Exercise details
Between the line containing "if n = 0 ∧ quiet" and the line containing "µWh (09 R313). -/" lies a run of lines; give that run again exactly, with both of those lines, and nothing else from the entries below.

(Data extracted from a collection)
--- START ---

-- ==== Sys2Proof/Machine/Metering.lean ====
section
/-!
DEFINITION. Measurement of chapter 09: calibration banks, samples, energies, accumulators, the journal and its restore
at restart, and pulse outputs. The rows that act on a sample are in Sampling, since billing acts on it too.
-/

namespace Sys2Proof.Machine

/-! ### Access -/

/-- A meter. -/
def mtAt (p : Pkg) (m : Nat) : Meter := p.mtr.meter.getD m {}
/-- Change a meter. -/
def updMt (m : Nat) (f : Meter → Meter) (p : Pkg) : Pkg := { p with mtr := { p.mtr with meter := upd p.mtr.meter m f } }
/-- A metering channel. -/
def mcAt (p : Pkg) (c : Nat) : MChan := p.mtr.chan.getD c {}
/-- Set bits of MTR_EVT. -/
def mtrEvt (f : MtrEvt → MtrEvt) (p : Pkg) : Pkg := { p with mtr := { p.mtr with evt := f p.mtr.evt } }
/-- A meter is an AC meter (09 R283). -/
def isAc (m : Nat) : Bool := m ≥ 4
/-- First channel of a meter (09 R283). -/
def firstCh (m : Nat) : Nat := if isAc m then 8 + 7 * (m - 4) else 2 * m
/-- Meter of a channel, none for an auxiliary one (09 R283). -/
def meterOf (c : Nat) : Option Nat := if c < 8 then some (c / 2) else if c < 22 then some (4 + (c - 8) / 7) else none
/-- KIND of a channel: fixed in silicon, or the bank's for an auxiliary one (09 R283, R315). -/
def chanKind (p : Pkg) (c : Nat) : Nat :=
  if c < 8 then 1 + c % 2
  else if c < 22 then (if (c - 8) % 7 < 3 then 3 else if (c - 8) % 7 < 6 then 4 else 5)
  else (mcAt p c).act.kind
/-- Metering runs: the Ground die has left reset (02 R78 step 3, 09 R298). -/
def metering (p : Pkg) : Bool := p.sup.started && p.sys.mode != .reset

/-- Greatest r of 80 bits with r² ≤ n. -/
def root (n : Nat) : Nat :=
  (List.range 80).foldl (fun r k => let c := r + 2 ^ (79 - k); if c * c ≤ n then c else r) 0

/-! ### Calibration (09 R287 to R293) -/

/-- Highest-numbered bank whose CRC verifies, 0 for none (09 R288). -/
def validEpoch (banks : List (CalBank × Bool)) : Nat := ((banks.zipIdx).filter (fun x => x.1.2)).foldl (fun _ x => x.2 + 1) 0

/-- The bank in force; at epoch 0 SCALE and P_MAX of the configuration image with unity gain (09 R288). -/
def bankOf (p : Pkg) : CalBank := if p.mtr.epoch = 0 then p.mtr.cfgCal else (p.mtr.banks.getD (p.mtr.epoch - 1) ({}, false)).1

/-- P_MAX of a meter in kW (09 R287). -/
def pMax (p : Pkg) (m : Nat) : Nat := (bankOf p).pmax.getD m 0

/-- The staged values are loaded with those in force (09 R292). -/
def stageBank (p : Pkg) : Pkg :=
  { p with mtr := { p.mtr with chan := p.mtr.chan.map (fun c => { c with staged := c.act }) } }

/-- The bank in force drives the channels, which it does from the start of an interval (09 R290). -/
def loadBank (p : Pkg) : Pkg :=
  let p1 := { p with mtr := { p.mtr with epoch := validEpoch p.mtr.banks } }
  let b := bankOf p1
  stageBank { p1 with mtr := { p1.mtr with chan := mapI (fun c x => { x with act := b.chan.getD c {} }) p1.mtr.chan } }

/-- Sum of a reference's two sensors, a sensor excluded being replaced by the other, in 0.1 °C (09 R293). -/
def refTemp (p : Pkg) (a : Nat) : Option Int :=
  let s := fun k => let x := p.thm.sens.getD k {}; if x.reason = 0 then x.t else none
  match s a, s (a + 1) with
  | some x, some y => some (x + y)
  | some x, none => some (2 * x)
  | none, some y => some (2 * y)
  | none, none => none

/-- The temperature factor in Q2.30 at twice a temperature in 0.1 °C (09 R293). -/
def tempFactor (a1 a2 t2 : Int) : Int :=
  let d := t2 - 500
  2 ^ 30 + rdiv (a1 * d * 20 * 2 ^ 46 + a2 * d * d * 2 ^ 30) (400 * 2 ^ 64)

/-- Every channel takes its temperature factor for the interval that begins (09 R293). -/
def tempComp (p : Pkg) : Pkg :=
  let ts := [refTemp p 20, refTemp p 22]
  let held := p.mtr.tRef
  let f := fun c (x : MChan) =>
    let r := c / 16
    let t2 := (ts.getD r none).getD (held.getD r 500)
    { x with tsubst := (ts.getD r none).isNone
             tfact := tempFactor ((p.mtr.bank0.alpha1.getD c []).getD x.act.step 0) ((p.mtr.bank0.alpha2.getD c []).getD x.act.step 0) t2 }
  let e := p.mtr.evt
  { p with mtr := { p.mtr with chan := mapI f p.mtr.chan
                               tRef := mapI (fun r h => (ts.getD r none).getD h) held
                               evt := { e with tempSubst := e.tempSubst || ts.any (·.isNone) } } }

/-- No bank is free: guard 0x0A (09 R289). -/
def bankFull (p : Pkg) : Bool := p.mtr.banks.length ≥ 8

/-- A bank starts to burn (09 R289). -/
def startBurn (b : CalBank) (p : Pkg) : Pkg :=
  if p.mtr.burn.isSome ∨ bankFull p ∨ p.mtr.nvBlock then p else { p with mtr := { p.mtr with burn := some b } }

/-- The bank that the staged values make: gain, offset and phase staged, the rest as the bank in force (09 R289). -/
def stagedBank (p : Pkg) : CalBank :=
  { bankOf p with chan := p.mtr.chan.map (fun c => { c.act with gain := c.staged.gain, offset := c.staged.offset, phase := c.staged.phase }) }

/-- A write of 1 to MTR_CAL_CTRL.BURN, in life-cycle SERVICE (09 R289). -/
def applyCalBurn (p : Pkg) : Pkg := if lcOf p = .service then startBurn (stagedBank p) p else p

/-- A write of MTR_CAL_CTRL.TRIAL, in life-cycle SERVICE (09 R292). -/
def applyTrial (on : Bool) (p : Pkg) : Pkg := if lcOf p = .service then { p with mtr := { p.mtr with trial := on } } else p

/-- CAL_BURN (09 R289). -/
def execCalBurn (s : State) : Out := run1 applyCalBurn s

/-- CAL_TRIAL_WRITE (09 R292). -/
def execCalTrialWrite (on : Bool) (s : State) : Out := run1 (applyTrial on) s

/-! ### Samples and energies (09 R285, R286, R297 to R299) -/

/-- A sample at stage 4 reaches full scale (09 R286). -/
def clips (raw : Int) : Bool := raw ≥ 2 ^ 23 - 1 || raw ≤ -(2 ^ 23)

/-- Stage 6: offset removed, then the gain and the temperature factor; in 2^−91 mV or mA (09 R285; log 49). -/
def calibrate (k : ChanCal) (scale : Nat) (tfact raw : Int) : Int :=
  (clampI (-(2 ^ 23)) (2 ^ 23) raw * 256 - k.offset) * k.gain * tfact * scale

/-- Stage 6 for a voltage delayed by 90°, from which the Hilbert filter has removed the mean (09 R297; log 49). -/
def calibrateAc (k : ChanCal) (scale : Nat) (tfact raw : Int) : Int :=
  clampI (-(2 ^ 23)) (2 ^ 23) raw * 256 * k.gain * tfact * scale

/-- Energy in 2^−32 µWh of a sum over samples in 2^−182 µW, divided by 1 + e (09 R294, R299; log 50). -/
def energyOf (p : Pkg) (x : Int) : Int := (x * 10 ^ 12).tdiv (2 ^ 150 * 57600000 * (10 ^ 12 + p.tim.e))

/-- What the accumulators k = 0 to 5 of a meter receive for net sums of active and reactive energy, in 2^−32 µWh
(09 R298). -/
def receives (p : Pkg) (m : Nat) (x : Int × Int) : List Nat :=
  let ea := energyOf p x.1
  let er := if isAc m then energyOf p x.2 else 0
  let es := if isAc m then root ((ea * ea + er * er).toNat) else 0
  [ea.toNat, (-ea).toNat, er.toNat, (-er).toNat, if ea ≥ 0 then es else 0, if ea < 0 then es else 0]

/-- Accumulators and fractions after an addition in 2^−32 µWh (09 R299). -/
def addTo (acc frac add : List Nat) : List Nat × List Nat :=
  let t := (acc.zip (frac.zip add)).map (fun x => x.1 * 2 ^ 32 + x.2.1 + x.2.2)
  (t.map (fun x => x / 2 ^ 32 % 2 ^ 64), t.map (· % 2 ^ 32))

/-- The accumulators of a meter with the samples of the present interval before the newest placing sample, or with all of
it, in µWh (10 R317). -/
def accAt (p : Pkg) (m : Nat) : List Nat :=
  let x := mtAt p m
  (addTo x.acc x.frac (receives p m (x.split.getD (x.eA, x.eR)))).1

/-- Energy of one accumulator in the present interval before the newest placing sample, whole µWh (10 R319). -/
def partE (p : Pkg) (m : Nat) : Nat :=
  let x := mtAt p m
  (energyOf p (x.split.getD (x.eA, x.eR)).1).toNat / 2 ^ 32

/-- Samples of the present interval before the newest placing sample, in ns (10 R326). -/
def partNs (p : Pkg) : Nat := ((p.mtr.split.map (·.2)).getD p.mtr.intN - p.mtr.intDone) * 62500

/-- A meter's net energies of the present interval are added to its accumulators, and to the trial accumulators while
TRIAL is 1 (09 R292, R298). -/
def commitMeter (m : Nat) (p : Pkg) : Pkg :=
  let x := mtAt p m
  let e := receives p m (x.eA, x.eR)
  let f := receives p m (x.tA, x.tR)
  let (a, r) := addTo x.acc x.frac e
  let (b, s) := if p.mtr.trial then addTo x.trial x.trialF f else (x.trial, x.trialF)
  let p1 := updMt m (fun x => { x with acc := a, frac := r, trial := b, trialF := s, eA := 0, eR := 0, tA := 0, tR := 0, split := none }) p
  let carry := fun (u : PulseOut) =>
    if u.meter ≠ m then u
    else { u with carry := u.carry + (if u.trial then (if p.mtr.trial then f else []) else e).getD u.qty 0 * u.k }
  { p1 with mtr := { p1.mtr with pulse := p1.mtr.pulse.map carry } }

/-! ### The journal (09 R306 to R312) -/

/-- FLAGS of a record (09 R307). -/
def recFlags (p : Pkg) (m : Nat) (quiet final : Bool) : Nat :=
  let n := if isAc m then 7 else 2
  let ch := (List.range n).map (fun k => mcAt p (firstCh m + k))
  bitsN [(mtAt p m).clip, quiet, final, p.tim.sync == .unsync, ch.any (·.tsubst), (mtAt p m).ph.any (fun x => isAc m && x.lost)]

/-- The next record of a meter (09 R307). -/
def mkRecord (p : Pkg) (m kind flags gap cause : Nat) : MtrRecord :=
  let x := mtAt p m
  let g := p.bil.rg.getD m {}
  { kind := kind, meter := m, epoch := p.mtr.epoch, flags := flags, seq := x.seq + 1, time := p.mtr.tLast, acc := x.acc, frac := x.frac
    gap := gap, cause := cause, clk := p.clk, tar := if isAc m then [] else g.tar, per := (g.perE, g.perNs) }

/-- A record is written to its slot (09 R306). -/
def writeSlot (m : Nat) (r : MtrRecord) (p : Pkg) : Pkg :=
  updMt m (fun x => { x with slots := upd x.slots (r.seq % 64) (fun _ => some r) }) p

/-- A record is formed and sent to the Selvedge die (09 R308). -/
def sendRecord (m kind flags gap cause : Nat) (p : Pkg) : Pkg :=
  let r := mkRecord p m kind flags gap cause
  updMt m (fun x => { x with seq := r.seq, sent := x.sent ++ [r] }) p

/-- Every record on its way is written, in SEQ order (09 R308). -/
def flushRecords (m : Nat) (p : Pkg) : Pkg :=
  updMt m (fun x => { x with sent := [] }) ((mtAt p m).sent.foldl (fun p r => writeSlot m r p) p)

/-- The oldest record of a meter reaches the Selvedge die and is written; one cut short fails its check; none is written
under NV-write inhibit (09 R308, R309). -/
def journalRecord (m : Nat) (ok : Bool) (p : Pkg) : Pkg :=
  match (mtAt p m).sent with
  | [] => p
  | r :: l =>
    if p.mtr.nvBlock ∧ ok then p
    else
      let p1 := writeSlot m { r with ok := ok } (updMt m (fun x => { x with sent := l }) p)
      { p1 with mtr := { p1.mtr with late := if p.clk > r.clk + 2000000 then inc8 p1.mtr.late else p1.mtr.late } }

/-- ENERGY_JOURNAL_RECORD (09 R308). -/
def execEnergyJournalRecord (m : Fin 6) (ok : Bool) (s : State) : Out := run1 (journalRecord m.val ok) s

/-- The record of a meter taken at restart: highest SEQ that passes its check (09 R311). -/
def bestRecord (x : Meter) : Option MtrRecord :=
  x.slots.foldl (fun b s => match s, b with
    | some r, none => if r.ok then some r else none
    | some r, some q => if r.ok ∧ r.seq > q.seq then some r else some q
    | none, b => b) none

/-- Slots after a chosen one, in rotation order, whose records fail their check. -/
def failedAfter (x : Meter) : Nat → Nat → Nat
  | 0, _ => 0
  | f + 1, s => match x.slots.getD (s % 64) none with
    | some r => if r.ok then 0 else 1 + failedAfter x f (s + 1)
    | none => 0

/-- The save-gap bound in whole µWh, rounded up (09 R311). -/
def gapBound (pmax n : Nat) (quiet : Bool) : Nat :=
  if n = 0 ∧ quiet then 0 else ((n + 1) * pmax * 25000000 + 8999) / 9000

/-- A meter at restart: the chosen record's accumulators and SEQ, and the bound; a meter with no valid record keeps its
journaled values (09 R311; log 51). -/
def restoreMeter (pmax : Nat) (x : Meter) : Meter × Nat × Nat :=
  match bestRecord x with
  | none =>
    let n := (x.slots.filter (fun s => s.any (fun r => !r.ok))).length
    (x, if n = 0 then 0 else gapBound pmax n false, n)
  | some r =>
    let n := failedAfter x 63 (r.seq + 1)
    ({ x with acc := r.acc, frac := r.frac, seq := r.seq, sent := [] }, gapBound pmax n (tb r.flags 1 || tb r.flags 2), n)

/-! ### Pulse outputs (09 R313, R314) -/

/-- A value written to MTR_PULSEk_CFG is in range (09 R314, R315). -/
def pulseOk (p : Pkg) (v : Nat) : Bool :=
  let k := fld v 16 0
  fld v 29 27 ≤ 5 && fld v 26 24 ≤ 5 && inR 1 100000 k && decide (k * pMax p (fld v 29 27) ≤ 100000 * 3600)

/-- A write of MTR_PULSEk_CFG (09 R314). -/
def applyPulse (k v : Nat) (p : Pkg) : Pkg :=
  if !pulseOk p v then mtrEvt (fun e => { e with pulseLim := e.pulseLim || decide (fld v 16 0 * pMax p (fld v 29 27) > 100000 * 3600) }) p
  else { p with mtr := { p.mtr with pulse := upd p.mtr.pulse k (fun u =>
    { u with en := tb v 31, trial := tb v 30, meter := fld v 29 27, qty := fld v 26 24, k := fld v 16 0, carry := 0 }) } }

/-- PULSE_CFG_WRITE (09 R314). -/
def execPulseCfgWrite (k : Fin 4) (val : Nat) (s : State) : Out := run1 (applyPulse k.val val) s

/-- Energy since an output's previous pulse, times K, in 2^−32 µWh (09 R313). -/
def pulseEnergy (p : Pkg) (u : PulseOut) : Int :=
  let x := mtAt p u.meter
  u.carry + (receives p u.meter (if u.trial then (x.tA, x.tR) else (x.eA, x.eR))).getD u.qty 0 * u.k

/-- An output after a sample: a pulse for every 1 ÷ K kWh reached; it lasts the lesser of 20 ms and half the interval,
and never less than 5 µs (09 R313). -/
def pulseSample (p : Pkg) (u : PulseOut) : PulseOut :=
  if !u.en ∨ (u.trial ∧ !p.mtr.trial) then u
  else
    let n := (pulseEnergy p u).toNat / (10 ^ 9 * 2 ^ 32)
    if n = 0 then u
    else
      let gap := match u.last with
        | some t => (p.clk - t) / n
        | none => 40000000
      { u with carry := u.carry - n * (10 ^ 9 * 2 ^ 32 : Nat), cnt := (u.cnt + n) % 2 ^ 32, level := true, last := some p.clk
               width := max 5000 (min 20000000 (gap / 2)) }

/-- A pulse ends (09 R313). -/
def pulseEnd (k : Nat) (p : Pkg) : Pkg :=
  { p with mtr := { p.mtr with pulse := upd p.mtr.pulse k (fun u =>
      if u.level ∧ due p (u.last.getD 0 + u.width) then { u with level := false } else u) } }

/-- METER_PULSE_END (09 R313). -/
def execMeterPulseEnd (k : Fin 4) (s : State) : Out := run1 (pulseEnd k.val) s

/-! ### Supervisory cycle (09 R315) -/

/-- What the meters show of the supervisory cycle that ends: mean powers and clipping (09 R315). -/
def meterCycle (p : Pkg) : Pkg :=
  let f := fun m (x : Meter) =>
    if x.pN = 0 then { x with pSum := 0, qSum := 0 }
    else
      let d := x.pN * 2 ^ 182 * 10 ^ 6
      let a := rdiv x.pSum d
      let r := if isAc m then rdiv x.qSum d else 0
      { x with p := a, q := r, s := if isAc m then root ((a * a + r * r).toNat) else 0, pSum := 0, qSum := 0, pN := 0 }
  { p with mtr := { p.mtr with meter := mapI f p.mtr.meter
                               chan := p.mtr.chan.map (fun c => { c with ovrLast := c.ovrNow, ovrNow := false }) } }

end Sys2Proof.Machine
end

--- END ---

The answer
  if n = 0 ∧ quiet then 0 else ((n + 1) * pmax * 25000000 + 8999) / 9000

/-- A meter at restart: the chosen record's accumulators and SEQ, and the bound; a meter with no valid record keeps its
journaled values (09 R311; log 51). -/
def restoreMeter (pmax : Nat) (x : Meter) : Meter × Nat × Nat :=
  match bestRecord x with
  | none =>
    let n := (x.slots.filter (fun s => s.any (fun r => !r.ok))).length
    (x, if n = 0 then 0 else gapBound pmax n false, n)
  | some r =>
    let n := failedAfter x 63 (r.seq + 1)
    ({ x with acc := r.acc, frac := r.frac, seq := r.seq, sent := [] }, gapBound pmax n (tb r.flags 1 || tb r.flags 2), n)

/-! ### Pulse outputs (09 R313, R314) -/

/-- A value written to MTR_PULSEk_CFG is in range (09 R314, R315). -/
def pulseOk (p : Pkg) (v : Nat) : Bool :=
  let k := fld v 16 0
  fld v 29 27 ≤ 5 && fld v 26 24 ≤ 5 && inR 1 100000 k && decide (k * pMax p (fld v 29 27) ≤ 100000 * 3600)

/-- A write of MTR_PULSEk_CFG (09 R314). -/
def applyPulse (k v : Nat) (p : Pkg) : Pkg :=
  if !pulseOk p v then mtrEvt (fun e => { e with pulseLim := e.pulseLim || decide (fld v 16 0 * pMax p (fld v 29 27) > 100000 * 3600) }) p
  else { p with mtr := { p.mtr with pulse := upd p.mtr.pulse k (fun u =>
    { u with en := tb v 31, trial := tb v 30, meter := fld v 29 27, qty := fld v 26 24, k := fld v 16 0, carry := 0 }) } }

/-- PULSE_CFG_WRITE (09 R314). -/
def execPulseCfgWrite (k : Fin 4) (val : Nat) (s : State) : Out := run1 (applyPulse k.val val) s

/-- Energy since an output's previous pulse, times K, in 2^−32 µWh (09 R313). -/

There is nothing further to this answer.